Simple JAVA solution using 2 stacks


  • 0
    S
     * Definition for a binary tree node.
     * public class TreeNode {
     *     int val;
     *     TreeNode left;
     *     TreeNode right;
     *     TreeNode(int x) { val = x; }
     * }
     */
    public class Solution {
        public List<List<Integer>> zigzagLevelOrder(TreeNode root) {
            List<List<Integer>> arr = new ArrayList<List<Integer>>();
            Stack<TreeNode> lStack = new Stack<>();
            Stack<TreeNode> rStack = new Stack<>();
            if(root == null)
                return arr;
            lStack.push(root);
            while (!lStack.isEmpty() || !rStack.isEmpty()) {
                List<Integer> result = new ArrayList<Integer>();
                while(!lStack.isEmpty()) {
                    TreeNode node = lStack.pop();
                    result.add(node.val);
                    if(node.left != null)
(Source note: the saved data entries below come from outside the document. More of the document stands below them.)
/-- A section with its relocations. -/
def relocated (ss : List Section) (q : LoadRequest) (kind : Nat) : List Byte :=
  (((records (sectionOf ss 4) 16).map relocAt).filter (fun r => r.ssec == kind)).foldl (applyReloc q) (sectionOf ss kind)

/-! ### The rest of the form (R396-R399) -/

/-- SAFEPT: sorted, at first words, nothing reserved. -/
def safeOk (text bs : List Byte) : Bool :=
  bs.length % 24 == 0 && rising ((records bs 24).map (fun r => word r 0 4))
    && (records bs 24).all (fun r => word r 4 4 == 0 && (firstsIn text (word r 0 4 / 64 * 64) 16 0).contains (word r 0 4) && decide (word r 0 4 < text.length))

/-- IMPORT and EXPORT: names in STRINGS, each ended by a zero byte. -/
def namesOk (ss : List Section) : Bool :=
  let strings := sectionOf ss 12
  let name (r : List Byte) : Bool := decide (word r 0 4 < strings.length)
  (strings.isEmpty || strings.getLast? == some 0)
    && (sectionOf ss 5).length % 8 == 0 && (records (sectionOf ss 5) 8).all (fun r => name r && word r 4 4 == 0)
    && (sectionOf ss 6).length % 8 == 0
    && (records (sectionOf ss 6) 8).all (fun r => name r && word r 4 4 % 4 == 0 && decide (word r 4 4 < (sectionOf ss 1).length))

/-- Everything that an image must keep, but for the contents of its role map. -/
def imageOk (img : List Byte) (ss : List Section) (q : LoadRequest) : Bool :=
  let text := sectionOf ss 1
  hasSection ss 1 && hasSection ss 2 && text.length % 64 == 0 && (sectionOf ss 2).length == text.length / 64
    && decide (word img 12 4 < text.length) && (sectionOf ss 4).length % 16 == 0 && (records (sectionOf ss 4) 16).all (relocOk ss q)
    && safeOk text (sectionOf ss 3) && namesOk ss && decide ((sectionOf ss 7).length < Config.frameBase)
    && (sectionOf ss 11).length % 16 == 0 && (records (sectionOf ss 11) 16).all (fun r => word r 8 8 == 0)

/-! ### CODE_LOAD (R328, R329, R405) -/

/-- The object of an image whose text S has placed. -/
def objectOf (img : List Byte) (ss : List Section) (q : LoadRequest) (handle : W64) : CodeObject :=
  { handle := handle, image := img, textPa := q.textPa, size := (sectionOf ss 1).length, rolemap := sectionOf ss 2
    imports := (sectionOf ss 5).length / 8
    safe := (records (sectionOf ss 3) 24).map (fun r => (word r 0 4, BitVec.ofNat 64 (word r 8 8), BitVec.ofNat 64 (word r 16 8)))
    spad := sectionOf ss 7, stack := word img 16 2 * 16 }

/-- Whether a run of link-table entries is one that no other object of the context has (R396). -/
def runFree (s : State) (ctx base n : Nat) : Bool :=
  s.refs.all (fun r => r.ctx != ctx || (match s.objects.find? (fun o => o.handle == r.handle) with
    | some o => decide (base + n ≤ r.importBase ∨ r.importBase + o.imports ≤ base ∨ n = 0 ∨ o.imports = 0)
    | none => true))

/-- Bytes of whole pages. -/
def pageUp (n : Nat) : Nat := (n + 4095) / 4096 * 4096

/-- Whether a place lies in the stacked window of HBM4, on whole pages, clear of the text of every object, which some context maps (R17,
R298, R405). -/
def placeFree (s : State) (pa size : Nat) : Bool :=
  pa % 4096 == 0 && decide (pa + pageUp size ≤ 2 ^ 39)
    && s.objects.all (fun o => decide (pa + pageUp size ≤ o.textPa ∨ o.textPa + pageUp o.size ≤ pa))

/-- Places of given sizes that do not meet, each page by page. -/
def apart : List (Nat × Nat) → Bool
  | [] => true
  | p :: ps => ps.all (fun q => decide (p.1 + pageUp p.2 ≤ q.1 ∨ q.1 + pageUp q.2 ≤ p.1)) && apart ps

/-- Whether what a load writes for its context has room: its data and the frames for missing tables, free and apart (log entry 18). -/
def dataFree (s : State) (q : LoadRequest) (data memside : Nat) : Bool :=
  let ps := ([(q.globalPa, data), (q.memsidePa, memside)].filter (fun p => p.2 != 0)) ++ q.tables.map (fun f => (f, 4096))
  ps.all (fun p => placeFree s p.1 p.2) && apart ps

/-- Whether a scratchpad window lies on whole pages within the addresses that a context has (R314, R399). -/
def windowFits (va : W64) : Bool := va.toNat % 4096 == 0 && decide (va.toNat + Config.scratchBytes ≤ 2 ^ 56)

/-- A level-0 leaf entry of attributes for a frame (R316). -/
def leafEntry (pa attrs : Nat) : Nat := pa + attrs + 2 ^ 52

/-- A level-0 leaf entry written at an address's place, the missing tables on the way made from the frames given (R315, R316); none where
the address is mapped already, a table lies outside HBM4 or the frames run out. -/
def mapPage (va e : Nat) : List Nat → Nat → State × List Nat → Option (State × List Nat)
  | [], _, _ => none
  | l :: ls, frame, (s, frames) =>
    let idx := if l = 4 then field va 48 8 else field va (12 + 9 * l) 9
    let old := tableEntry s.mem frame idx
    let put (s : State) (x : Nat) : State := deviceWrite s (frame + 8 * idx) (leBytes x 8)
    if (match placeOf frame with | .hbm _ => false | _ => true) then none
    else if l = 0 then if old % 2 = 1 then none else some (put s e, frames)
    else if old % 2 = 1 then if field old 52 1 = 1 then none else mapPage va e ls (field old 12 40 * 4096) (s, frames)
    else match frames with
      | [] => none
      | f :: fs => mapPage va e ls f (put (deviceWrite s f (List.replicate 4096 0)) (f + 1), fs)

/-- Bytes at a physical address mapped at a virtual one with 4 KiB leaves of the attributes given. -/
def mapPages (ctx va pa size attrs : Nat) (x : State × List Nat) : Option (State × List Nat) :=
  if size = 0 then some x
  else if va % 4096 ≠ 0 ∨ pa % 4096 ≠ 0 ∨ 2 ^ 56 < va + size then none
  else (List.range ((size + 4095) / 4096)).foldl (fun x i => match x with
    | none => none
    | some x => mapPage (va + 4096 * i) (leafEntry (pa + 4096 * i) attrs) [4, 3, 2, 1, 0] ((x.1.ctx ctx).root * 4096) x) (some x)

/-- Bytes written for S at a place of this package or of the host; none where there is no such memory. -/
def supervisorWrite (s : State) (pa : Nat) (bs : List Byte) : Option State :=
  match placeOf pa with
  | .hbm _ | .weight _ | .scratch _ => some (deviceWrite s pa bs)
  | .host => some (publishAt s device pa bs)
  | _ => none

/-- The lazy stubs of a run, entry `i` at LINKB + 8 · (base + `i`) (R278, R396); none where the link table has no memory there. -/
def writeStubs (ctx base n : Nat) (s : State) : Option State :=
  (List.range n).foldl (fun s i => match s with
    | none => none
    | some s =>
      let va := ((s.ctx ctx).linkb + BitVec.ofNat 64 (8 * (base + i))).toNat
      match walk s va [4, 3, 2, 1, 0] ((s.ctx ctx).root * 4096) with
      | .ok l => if va < 2 ^ 56 then supervisorWrite s (l.pa va) (leBytes (4 * i) 8) else none
      | .error _ => none) (some s)

/-- What a load makes for the context itself: its copies of the data images on pages of R17 and R298, its lazy stubs, the text mapped
on EXEC pages without WRITE, its reference (R328, R396, R399, R405); none where S has no room for one of them. -/
def bindObject (s : State) (ctx : Nat) (ss : List Section) (q : LoadRequest) (o : CodeObject) : Option State :=
  let r : CodeRef := { ctx := ctx, handle := o.handle, textVa := q.textVa, retiring := false, importBase := q.importBase, spadVa := q.spadVa
                       spad := relocated ss q 7 }
  let data := relocated ss q 8
  let memside := relocated ss q 9
  if !q.room || !runFree s ctx q.importBase o.imports || !dataFree s q data.length memside.length || !windowFits q.spadVa then none
  else
    (((mapPages ctx q.globalVa.toNat q.globalPa data.length 0x04B
          (deviceWrite (deviceWrite s q.globalPa data) q.memsidePa memside, q.tables)).bind
        (mapPages ctx q.memsideVa.toNat q.memsidePa memside.length 0x14B)).bind
      (mapPages ctx q.textVa.toNat o.textPa o.size 0x06D)).bind
    (fun x => (writeStubs ctx q.importBase o.imports x.1).map (fun s => { s with refs := s.refs ++ [r] }))

/-- The status with which a load ends. -/
def endLoad (s : State) (ctx : Nat) (st : LoadStatus) (handle : W64) : State := { s with loadEnd := some (ctx, st, handle) }

/-- A reference made, or no room for it. -/
def endBound (s : State) (ctx : Nat) (st : LoadStatus) (handle : W64) (bound : Option State) : State :=
  match bound with
  | some s' => endLoad s' ctx st handle
  | none => endLoad s ctx .noSpace 0

/-- A load of an image of which no object is loaded. The role map is checked against the text as relocated, which is what is fetched. -/
def loadNew (s : State) (ctx : Nat) (q : LoadRequest) : State :=
  match sectionsOf q.image with
  | none => endLoad s ctx .imageForm 0
  | some ss =>
    if !imageOk q.image ss q then endLoad s ctx .imageForm 0
    else if roleMap (relocated ss q 1) != sectionOf ss 2 then endLoad s ctx .roleMapMismatch 0
    else if !placeFree s q.textPa (sectionOf ss 1).length then endLoad s ctx .noSpace 0
    else
      let o := objectOf q.image ss q (BitVec.ofNat 64 (s.nextId + 1))
      let s' := deviceWrite { s with nextId := s.nextId + 1, objects := s.objects ++ [o] } q.textPa (relocated ss q 1)
      endBound s ctx .ok o.handle (bindObject s' ctx ss q o)

/-- CODE_LOAD: a new object, a reference to one that is loaded, or a retiring reference revived. -/
def execCodeLoad (ctx : Nat) (load : LoadRequest) (s : State) : Ended :=
  .next (if 64 ≤ ctx then s
    else match s.objects.find? (fun o => o.image == load.image) with
      | none => loadNew s ctx load
      | some o => match s.refs.find? (fun r => r.ctx == ctx && r.handle == o.handle) with
        | some r =>
          let s' := { s with refs := s.refs.map (fun x => if x.ctx == ctx && x.handle == o.handle then { x with retiring := false } else x) }
          endLoad s' ctx (if r.retiring then .revived else .shared) o.handle
        | none => match sectionsOf load.image with
          | none => endLoad s ctx .imageForm 0
          | some ss => endBound s ctx .shared o.handle (bindObject s ctx ss load o))

/-! ### Unloading (R330, R331) -/

/-- CODE_UNLOAD. -/
def execCodeUnload (ctx : Nat) (handle : W64) (s : State) : Ended :=
  .next { s with refs := s.refs.map (fun r => if r.ctx == ctx && r.handle == handle then { r with retiring := true } else r) }

/-- What a slice counts towards an object's residency: its PC and the entries of its return stack, spilled ones too. -/
def sliceResides (inText : W64 → Bool) (t : Slice) : Bool := t.alive && (t.pc :: (t.retStack ++ t.retSpilled)).any inText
                        rStack.push(node.left);
                    if(node.right != null)
                        rStack.push(node.right);
                }
                if(result.size() != 0)
                arr.add(new ArrayList(result));
                result = new ArrayList<>();
                while(!rStack.isEmpty()) {
                    TreeNode node = rStack.pop();
                    result.add(node.val);
                    if(node.right != null)
                        lStack.push(node.right);
                    if(node.left != null)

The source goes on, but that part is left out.